# Liver vs. Kidney, nutritional differences.



## SamWu1 (Oct 15, 2010)

I searched for a bit but couldn't find a satisfactory answer. Does anyone happen to know the nutritional differences between liver vs. kidney? I feed both at a ratio of about 7% beef liver and 7% beef kidney per day.

I know liver contains substantially higher levels of everything, particularly vitamin A but besides that, kidney seems to be simply a more "diluted" version of liver with the limited info I found online (and my limited understanding of nutrition).

Does liver contain certain attributes that kidney does not and vice versa? Or do we feed both to maintain the PMR principal of whole prey animals to maximize nutritional balance? Is it possible to be balanced by only feeding exclusively liver or exclusively kidney as the only organ meat?

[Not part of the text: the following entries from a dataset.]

/-- A prefix that a plane has no room for is NEED_REHASH in hash mode alone (R152, R156). -/
def State.lpmNoPlace (s : State) (pl : Plane) : State := if (s.plane pl).lpmTrie then s else s.noPlace pl

/-- One rule written into one plane under construction; false when it finds no place or no frame to pin. -/
def State.rule1 (s : State) (pl : Plane) (img : Mem) (epoch : Nat) (e : RuleEntry) : State × Bool :=
  if tmKind img e.tmpl ≤ 1 then
    let key := ruleKey img e
    match (s.plane pl).regionOfKey (tmKind img e.tmpl == 1) key with
    | none => (s, false)
    | some (i, r) =>
      match placePlan r (entryAt (s.plane pl) s.lpddr r) key with
      | none => (s.noPlace pl, false)
      | some (ops, b, n) =>
        if e.pin ∧ s.pinShort r b then (s, false)
        else
          let crit := match resStream e.result with
            | some id => s.crit.contains id
            | none => false
          let deny := crit && s.pinShort r b
          let st := stChart epoch e.pin + (if crit ∧ deny = false then stAUTOPIN else 0)
          let twin := if r.pageable ∧ (s.plane (twinOf pl)).alikeAt i r then [twinOf pl] else []
          let s1 := s.posApply (pl :: twin) r i (ops ++ [.put b n ⟨key, e.result, st⟩])
          (if deny then (s1.inc (TBL_PIN_DENIED_CNT_VAL s1.lead)).setFlag (TBL_EVT_PIN_LIMIT .A) else s1, true)
  else
    match lpmInsertPlane s.epoch s.clk (s.plane pl) (rulePrefix img epoch e) with
    | some p => (s.setPlane pl p, true)
    | none => (s.lpmNoPlace pl, false)

/-- Every rule of a chart written into one plane; false when one does not fit. -/
def State.rulesIn (s : State) (pl : Plane) (img : Mem) (epoch : Nat) : State × Bool :=
  (ruleEntries img).foldl (fun acc e => let q := acc.1.rule1 pl img epoch e; (q.1, acc.2 && q.2)) (s, true)

/-- One rule written into both planes with the pending epoch (R57, R59). -/
def State.ruleBoth (s : State) (img : Mem) (epoch : Nat) (e : RuleEntry) : State × Bool :=
  if tmKind img e.tmpl ≤ 1 then
    let key := ruleKey img e
    match (s.plane s.engine).regionOfKey (tmKind img e.tmpl == 1) key with
    | none => (s, false)
    | some (i, _) =>
      match s.place i key e.result (stChart epoch e.pin) with
      | (_, none) => (s.tblPlanes.foldl State.noPlace s, false)
      | (s1, some (b, n)) => if e.pin ∧ s.pinRefused i b then (s, false) else (s1.autoPin i b n e.result, true)
  else
    match s.lpmEach (fun p => lpmInsertPlane s.epoch s.clk p (rulePrefix img epoch e)) with
    | some s1 => (s1, true)
    | none => (s.tblPlanes.foldl State.lpmNoPlace s, false)

def State.rulesBoth (s : State) (img : Mem) (epoch : Nat) : State × Bool :=
  (ruleEntries img).foldl (fun acc e => if acc.2 then acc.1.ruleBoth img epoch e else acc) (s, true)

/-- A chart entry of one epoch. -/
def ofEpoch (epoch st : Nat) : Bool := stHas st stVALID && stHas st stCHART && bitN (stHas st stEPOCH) == epoch

/-- Every chart entry of one epoch leaves the tables. -/
def State.dropEpoch (s : State) (epoch : Nat) : State :=
  let n := (s.plane s.engine).regions.length
  let s1 := (List.range n).foldl (fun s ri => match (s.plane s.engine).region ri with
    | none => s
    | some r => s.tblApply ri (((s.entriesOf r).filter (fun x => ofEpoch epoch x.2.2.status)).map (fun x => .clear x.1 x.2.1))) s
  (s1.lpmEach (fun p => lpmKeep s.epoch s.clk p (fun x => !ofEpoch epoch x.status))).getD s1

/-! ## The copy from the twin (R66, R331) -/

/-- The snare levels of one half copied into the other. -/
def State.copySnares (s : State) (pl : Plane) : State :=
  (List.range 4096).foldl (fun s i =>
    s.put (SCH_SNARE_LEVEL_LEVEL pl i) (s.fld (SCH_SNARE_LEVEL_LEVEL (twinOf pl) i))) s

/-- The tables of the twin in a plane divided like it: AGE goes with them, pageable regions hold no page. -/
def State.cloneTables (s : State) (pl : Plane) : State :=
  let q := s.plane (twinOf pl)
  let slots := q.exact.filter (fun c => !q.badSlots.contains c.1 && !q.badStatus.contains c.1 &&
    !q.regions.any (fun r => r.pageable && decide (4 * r.base ≤ c.1 ∧ c.1 < 4 * (r.base + r.onchip))))
  let p := { s.plane pl with
    regions := q.regions.map (fun r => { r with frames := [], hand := 0 })
    exact := slots
    lpmSeed := q.lpmSeed
    lpmOldSeed := q.lpmOldSeed
    lpmState := q.lpmState
    lpmWalk := q.lpmWalk
    lpm := q.lpm.filter (fun c => !q.badUnits.contains c.1)
    trie := q.trie
    trieSt := q.trieSt
    bloom := q.bloom
    bloomNew := q.bloomNew
    frags := q.frags }
  (s.setPlane pl p).copySnares pl

/-- The run-time entries of the twin placed in a plane of another layout; those that find no room are counted (R66). A pageable
region that lies alike in both keeps its backing copy. -/
def State.copyByKey (s : State) (pl : Plane) : State :=
  let q := s.plane (twinOf pl)
  let run := fun (st : Nat) => !stHas st stCHART
  let s1 := q.regions.zipIdx.foldl (fun s x =>
    if x.1.pageable ∧ (s.plane pl).alikeAt x.2 x.1 then s
    else ((s.entriesOf x.1).filter (fun e => run e.2.2.status)).foldl (fun s e => s.keyApply pl x.1.wide (.put e.2.2)) s) s
  let prefixes := if q.lpmTrie then q.trie else (q.lpm.filter (fun c => !q.badUnits.contains c.1)).map (·.2)
  let s2 := (prefixes.filter (fun x => run x.status)).foldl (fun s x => match lpmInsertPlane s.epoch s.clk (s.plane pl) x with
    | some p => s.setPlane pl p
    | none => (s.lpmNoPlace pl).inc CHT_SWAP_UNPLACED_CNT_COUNT) s1
  (s2.setPlane pl { s2.plane pl with frags := q.frags }).copySnares pl

/-! ## Frames that a plane loses -/

/-- A transmission of a frame that a plane holds is cut, and counted by the caller. -/
def State.cutPlaneTx (s : State) (pl : Plane) (p reason : Nat) : State × Nat :=
  let x := s.port p
  let mine : Option TxFrame → Bool := fun o => match o with
    | some t => t.frame.plane == pl
    | none => false
  let s1 := if mine x.tx ∨ mine x.txp then
      s.setPort p { x with tx := if mine x.tx then none else x.tx, txp := if mine x.txp then none else x.txp, attempts := 0, retry := false }
    else s
  [x.tx, x.txp].foldl (fun acc o => match o with
    | some t => if t.frame.plane == pl then (acc.1.cutTx p t reason, acc.2 + 1) else acc
    | none => acc) (s1, 0)

/-- Frames being unpacked at legacy channels that a plane holds are lost. -/
def State.cutUnpacks (s : State) (pl : Plane) (reason : Nat) : State × Nat :=
  let a := (List.range 32).foldl (fun acc n => match (acc.1.can n).unpack with
    | some u => if u.frame.plane == pl then ((acc.1.setCan n { acc.1.can n with unpack := none }).drop u.frame reason, acc.2 + 1) else acc
    | none => acc) ((s, 0) : State × Nat)
  (List.range 16).foldl (fun acc n => match (acc.1.lin n).unpack with
    | some u => if u.frame.plane == pl then ((acc.1.setLin n { acc.1.lin n with unpack := none }).drop u.frame reason, acc.2 + 1) else acc
    | none => acc) a

/-- Every frame that a plane holds is discarded, queued, parked, in replication or in transmission; the number of them
(R16, R64). -/
def State.dumpPlane (s : State) (pl : Plane) (reason : Nat) : State × Nat :=
  let cut := ((s.ports.map (·.1)).foldl (fun acc p => let r := acc.1.cutPlaneTx pl p reason; (r.1, acc.2 + r.2))
    ((s, 0) : State × Nat))
  let un := cut.1.cutUnpacks pl reason
  let x := un.1.plane pl
  let held := (un.1.dm.ctxs.filter (fun c => c.valid && c.frm != pl)).flatMap (fun c => c.held.flatMap (·.2))
  let wait := un.1.cph.rxWait.flatMap (fun e => e.2.2)
  let fs := x.queues.flatMap (fun e => framesOf e.2) ++ x.parked.map (·.frame) ++ x.repl.map (·.frame) ++ x.mgmt ++ held ++
    wait.filter (fun f => f.plane == pl)
  let s0 := ({ un.1 with cph := { un.1.cph with rxWait := un.1.cph.rxWait.map (fun e => (e.1, e.2.1, e.2.2.filter (fun f =>
    f.plane != pl))) } } : State).setPlane pl { x with queues := [], parked := [], repl := [], mgmt := [], pageReads := [] }
  let s1 := (x.queues.map (·.1)).foldl State.classEmptied s0
  ((fs.foldl (fun s f => s.drop f reason) s1).resumeAll, cut.2 + un.2 + fs.length)

/-- No frame is held in a plane. -/
def State.planeEmpty (s : State) (pl : Plane) : Bool :=
  let x := s.plane pl
  x.queues.all (fun e => e.2.all (fun q => !q.solid)) && x.parked.isEmpty && x.repl.isEmpty && x.mgmt.isEmpty &&
    s.cph.rxWait.all (fun e => e.2.2.all (fun f => f.plane != pl)) &&
    s.ports.all (fun e => (match e.2.tx with
      | some t => t.frame.plane != pl
      | none => true) && (match e.2.txp with
      | some t => t.frame.plane != pl
      | none => true)) &&
    s.cans.all (fun e => match e.2.unpack with
      | some u => u.frame.plane != pl
      | none => true) &&
    s.lins.all (fun e => match e.2.unpack with
      | some u => u.frame.plane != pl
      | none => true)

/-! ## Buckets -/

/-- Buckets recorded on a plane. -/
def State.bucketsOn (s : State) (pl : Plane) : Nat :=
  (s.dm.buckets.filter (fun e => e.2.plane == pl)).length + (if s.dm.home0 = pl then 65536 - s.dm.buckets.length else 0)

/-- Every bucket is placed on one plane; those that lay on its twin have `moved` now, or are placed for the first time (R206, R210). -/
def State.bucketsTo (s : State) (home : Plane) (moved : Bool) : State :=
  let d := s.dm
  let at1 (old : Plane) (t : Option Nat) : Option Nat := if old ≠ home ∧ moved then some s.clk else t
  let d1 : DrumMajor := { d with home0 := home, homeAt := at1 d.home0 d.homeAt, stranded := none }
  { s with dm := { d1 with buckets := d.buckets.foldl (fun t e =>
      tabSet d1.unlisted t e.1 { e.2 with plane := home, movedAt := at1 e.2.plane e.2.movedAt }) [] } }

/-! ## Handing over (R64) -/

/-- The drain ends: what the plane still holds is discarded and counted, and the plane is ISOLATED. DEDUCED: a plane that took
LEAD back during its drain (R335) gives it to the twin, as one that is LEAD at the handover instant does (R329; log 96). -/
def State.drainEnd (s : State) (pl : Plane) : State :=
  let r := s.dumpPlane pl 0x0C
  let s1 := r.1.addCnt CHT_SWAP_FLUSH_CNT_COUNT r.2
  let s2 := (s1.setPlane pl { s1.plane pl with handing := false }).setCond pl .isolated
  if s2.lead = pl ∧ s2.isCond (twinOf pl) .inService then s2.makeLead (twinOf pl) else s2

/-- The handover instant of a plane to its twin. -/
def State.handOver (s : State) (pl : Plane) : State :=
  let s1 := s.endContexts
  let s2 := s1.setPlane pl { s1.plane pl with handing := true }
  let s3 := (s2.makeLead (twinOf pl)).bucketsTo (twinOf pl) true
  if s.fld CHT_SWAP_DRAIN_DRAIN_US = 0 then s3.drainEnd pl else s3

On a side note, I absolutely despise the smell and texture of kidney but relish in slicing up beef liver for my guy and gal. :thumb:


----------



## RawFedDogs (Jun 16, 2008)

For nutritional information on most anything you can look here: http://www.nal.usda.gov/fnic/foodcomp/search/

Always include the word "RAW" in your search. For example "raw beef liver" or "raw beef kidney". Keep this site bookmarked. Its great for finding nutritional information on most anything.


----------



## DaneMama (Jun 27, 2008)

I actually made that site a sticky thread here....you cab pretty much look at anything you want!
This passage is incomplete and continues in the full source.